Auteur: Nikolaj Nielsen

People flying into and out of the EU are now a step closer to having their personal data collected and retained for years to help police find criminals and terrorists.

The European Parliament's civil liberties committee Wednesday (15 July) backed a 2011 proposal to set up an EU-wide passenger name records directive.

The bill had been stuck in the committee since 2013 but Wednesday’s endorsement means talks can now start with member states, probably in autumn.

“I want to have it wrapped up before Christmas. I want to be able to have a relaxing Christmas and I am now hoping to have a slightly more relaxing summer,” British conservative Timothy Kirkhope i, who is steering the bill through the parliament, told EUobserver.

The bill would grant security officials and police, including the EU’s police agency Europol, access to 19 pieces of information like travel dates, ticket information, contact details, travel agency details, means of payment, seat numbers, and luggage details.

The most sensitive data would be deleted after 30 days. Other data would be masked but left accessible for up to five years for terrorism suspects and four years for cases involving transnational crimes.

Last year’s shooting at the Jewish museum in Brussels, the killings at Charlie Hebdo earlier this year in Paris, and the shooting in Copenhagen raised pressure on the MEPs to back the bill.

French interior minister Bernard Cazeneuve lobbied individual euro-deputies to sign it off following the Paris murders, saying it would help deter terrorism.

Similar declarations had been made in the aftermath of the terrorist attacks in Madrid in 2004 and London in 2005 when the EU adopted the EU data retention directive.

That law was scrapped almost a decade later after the European Court of Justice ruled that blanket retention of data was a serious violation of fundamental rights.

“The proposals adopted today clearly violate fundamental rights and will therefore once again be submitted to the judges in Luxembourg,” said German Green Jan Phillip Albrecht i.

He said the vote means that all air passengers in the EU will be placed under general suspicion and their personal details scrutinised.

“If these proposal do not infringe constitutional or treaty provisions, then civil rights in the EU is meaningless”, he said.

Another outspoken critic, Dutch Liberal Sophie In’t Veld i, said the current text does not offer greater security or greater protection of fundamental rights.

“This vote leaves it - once again - to the courts to ensure the protection of fundamental rights and the rule of law," she said.

Kirkhope, for his part, says the proposals have inbuilt safeguards.

“We built in proportionality and necessity into the whole thing here and indeed our proposal stands on its own. It doesn’t need to have anything else in place,” he said.
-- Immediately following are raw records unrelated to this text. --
-- ==== Sys2Proof/Machine/Ops.lean ====
section
/-! DEFINITION. The shared operations: named updates of the state, admission, the slot accesses and the queue's
enqueue, which the sampler's completing edge and the external `ENQ` share (spec/41_queue.md R100).
PS2-CORE takes no exception and has no return from one (spec/60_exceptions.md R130): there is no such operation. -/

namespace Sys2Proof.Machine

/-- Write the sampler's registers (10_state.md R21, R22). -/
def setSampler (bc : BitCount) (a : Byte) (s : State) : State := { s with bitCount := bc, acc := a }

/-- Write the producer's side of the queue: the storage and `w` (10_state.md R33). -/
def setTail (m : Memory) (w : Nat) (s : State) : State := { s with slots := m, w := w }

/-- Write the consumer's side of the queue: the storage and `r` (10_state.md R33). -/
def setHead (m : Memory) (r : Nat) (s : State) : State := { s with slots := m, r := r }

/-- `respond(resp)`: the response goes to the agent whose event is taking effect (00_scope.md R10,
30_encoding.md R66). -/
def respond (resp : Response) (s : State) : State := { s with responses := s.responses ++ [(s.issuer, resp)] }

/-- Every element of R20 to its reset value (42_control.md R120, 10_state.md R31). The configuration, the events
not yet served and the responses already returned stay (log 19). -/
def resetBlock (s : State) : State := { s with bitCount := 0, acc := 0x00, slots := [], r := 0, w := 0 }

/-- Run `k` when the event has a meaning in this configuration: `N >= 2` (00_scope.md R5, D13) and the producer
port admits the event (30_encoding.md R63 (d), (e)), asked in this order (log 20). -/
def whenAdmitted (i : Instr) (s : State) (k : Host.Outcome State Fault Refusal) : Host.Outcome State Fault Refusal :=
  if s.cfg.n < 2 then .refused .capacityBelowTwo
  else
    match portRefusal s.cfg.producerPort i with
    | some why => .refused (.word why)
    | none => k

/-- An index of the slot space `[0, N)` (20_memory.md R40). -/
def inSpace (s : State) (i : Nat) : Bool := decide (i < s.cfg.n)

/-- `enqueue(x)` (41_queue.md R100): the write is unconditional, `w` advances, and the return value says whether
`w` caught `r`. -/
def enqueue (x : Byte) (s : State) : Except Fault Pushed :=
  if inSpace s s.w then
    let w1 := incN s.cfg.n s.w
    let ok := acceptedFlag w1 s.r
    .ok { state := setTail (slotWrite s.slots s.w x) w1 s, accepted := ok, wake := wakeFlag (emptyFlag s) ok }
  else .error .slotIndexOutOfRange

/-- Take the item at the read slot of a queue that does not read as empty (41_queue.md R101): the byte, and the
state with the slot cleared and `r` advanced. -/
def takeHead (s : State) : Except Fault (Byte × State) :=
  if inSpace s s.r then
    match slotRead s.slots s.r with
    | none => .error .invariantQ1
    | some v => .ok (v, setHead (slotClear s.slots s.r) (incN s.cfg.n s.r) s)
  else .error .slotIndexOutOfRange

end Sys2Proof.Machine
end

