/-- 30_encoding.md R63, 60_exceptions.md R134: a refused word changes no state of the block, returns no response, and sets
the mark of the run. That the mark keeps its first reason, and that the run goes on past the word, which is used up, is
the model's choice (log 4). -/
def Obligations.RefusedWordOnlyMarksTheRun : Prop :=
  ∀ (ρ : Run) (a : Agent) (rest : List Agent) (e : EventWord) (es : List EventWord) (why : RefusedWord),
    ρ.fault = none → ρ.state.schedule = a :: rest → pendingAt a ρ.state = e :: es →
    decode ρ.state.cfg e = .error why →
    step ρ.state = .refused (.word why) ∧
    ρ.advance.refusalMark = ρ.refusalMark.or (some (.word why)) ∧ ρ.advance.fault = none ∧
    ρ.advance.state.schedule = rest ∧ pendingAt a ρ.advance.state = es ∧
    (∀ b ≠ a, pendingAt b ρ.advance.state = pendingAt b ρ.state) ∧
    ρ.advance.state.cfg = ρ.state.cfg ∧ ρ.advance.state.bitCount = ρ.state.bitCount ∧
    ρ.advance.state.acc = ρ.state.acc ∧ ρ.advance.state.slots = ρ.state.slots ∧ ρ.advance.state.r = ρ.state.r ∧
    ρ.advance.state.w = ρ.state.w ∧ ρ.advance.state.issuer = ρ.state.issuer ∧
    ρ.advance.state.responses = ρ.state.responses

/-- A refusal mark, once set, stays for the whole run (60_exceptions.md R134). That it stays the first reason is the
model's choice (log 4). -/
def Obligations.RefusalMarkIsKept : Prop :=
  ∀ (ρ : Run) (k : Nat) (why : Refusal), ρ.refusalMark = some why → (Run.steps k ρ).refusalMark = some why

/-- 60_exceptions.md R138, R139, 00_scope.md R11: an event from an agent that may not issue it is refused by the step; the
status reads come from either side, the producer side being the BUS, plus the PRODUCER on the EXTERNAL port. That a refusal
stands there, and that the BUS is meant among those that read, is the model's reading (log 6). -/
def Obligations.WrongAgentIsRefused : Prop :=
  (∀ (s : State) (a : Agent) (rest : List Agent) (e : EventWord) (es : List EventWord) (i : Instr),
    s.schedule = a :: rest → pendingAt a s = e :: es → decode s.cfg e = .ok i → mayIssue s.cfg a i = false →
    step s = .refused (.wrongPort a i)) ∧
  ∀ c : Config,
    (∀ a d, mayIssue c a (.edge d) = true ↔ a = .bus) ∧ (∀ a x, mayIssue c a (.enq x) = true ↔ a = .producer) ∧
    (∀ a, mayIssue c a .deq = true ↔ a = .consumer) ∧ (∀ a, mayIssue c a .reset = true ↔ a = .harness) ∧
    (∀ a, mayIssue c a .isEmpty = true ↔ a = .consumer ∨ a = .bus ∨ (a = .producer ∧ c.producerPort = .external)) ∧
    (∀ a, mayIssue c a .isFull = true ↔ a = .consumer ∨ a = .bus ∨ (a = .producer ∧ c.producerPort = .external))

/-! ## The step and the agents -/

/-- A step runs the decoded event (00_scope.md R12, 30_encoding.md R64): the agent whose turn it is has its first word
consumed and is the one answered. -/
def Obligations.StepRunsDecodedEvent : Prop :=
  ∀ (s : State) (a : Agent) (rest : List Agent) (e : EventWord) (es : List EventWord) (i : Instr),
    s.schedule = a :: rest → pendingAt a s = e :: es → decode s.cfg e = .ok i → mayIssue s.cfg a i = true →
    step s = exec i (takeEvent a s) ∧
    (takeEvent a s).schedule = rest ∧ pendingAt a (takeEvent a s) = es ∧
    (∀ b ≠ a, pendingAt b (takeEvent a s) = pendingAt b s) ∧ (takeEvent a s).issuer = a ∧
    (takeEvent a s).cfg = s.cfg ∧ (takeEvent a s).bitCount = s.bitCount ∧ (takeEvent a s).acc = s.acc ∧
    (takeEvent a s).slots = s.slots ∧ (takeEvent a s).r = s.r ∧ (takeEvent a s).w = s.w ∧
    (takeEvent a s).responses = s.responses

/-- An event placed for the next step is the one that runs, for every event (the model's choice, log 10). -/
def Obligations.PlacedWordRunsNext : Prop :=
  ∀ (i : Instr) (s : State),
    step (s.withFetchWord 16 (encode i).toNat) =
      exec i { s with cfg := configuredFor i s.cfg, issuer := agentOf i }

/-- 60_exceptions.md R142: with no event the block holds its state, and any later event finds it unchanged. That the turn
of an agent with nothing issued is used up is the model's choice (log 11). -/
def Obligations.BlockHoldsStateWithoutEvents : Prop :=
  (∀ s : State, s.schedule = [] → step s = .next s) ∧
  (∀ (s : State) (a : Agent) (rest : List Agent), s.schedule = a :: rest → pendingAt a s = [] →
    step s = .next { s with schedule := rest })

/-- 30_encoding.md R66: every admitted event returns exactly one response, of its own form, to the agent that issued it;
fields without meaning are 0 or `false`, and OVERRUN stands exactly for an enqueue that was not accepted. -/
def Obligations.EveryEventAnswersItsIssuer : Prop :=
  ∀ (s : State) (a : Agent) (e : EventWord) (i : Instr), s.Inv → nextEvent s = some (a, e) →
    decode s.cfg e = .ok i → mayIssue s.cfg a i = true →
    ∃ t q, step s = .next t ∧ t.responses = s.responses ++ [(a, q)] ∧ q.isFor i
However he admitted the protection of personal data cannot be 100 percent guaranteed despite additional measures like requiring all processing of PNR data be logged or documented.

“We live in a very dangerous world, we live in a world where there have to be certain compromises, where we do need to able to provide information to our security and police services around Europe", he said.

Kirkhope had wanted to include internal flights in the proposal but dropped it following heated debates with some fellow MEPs.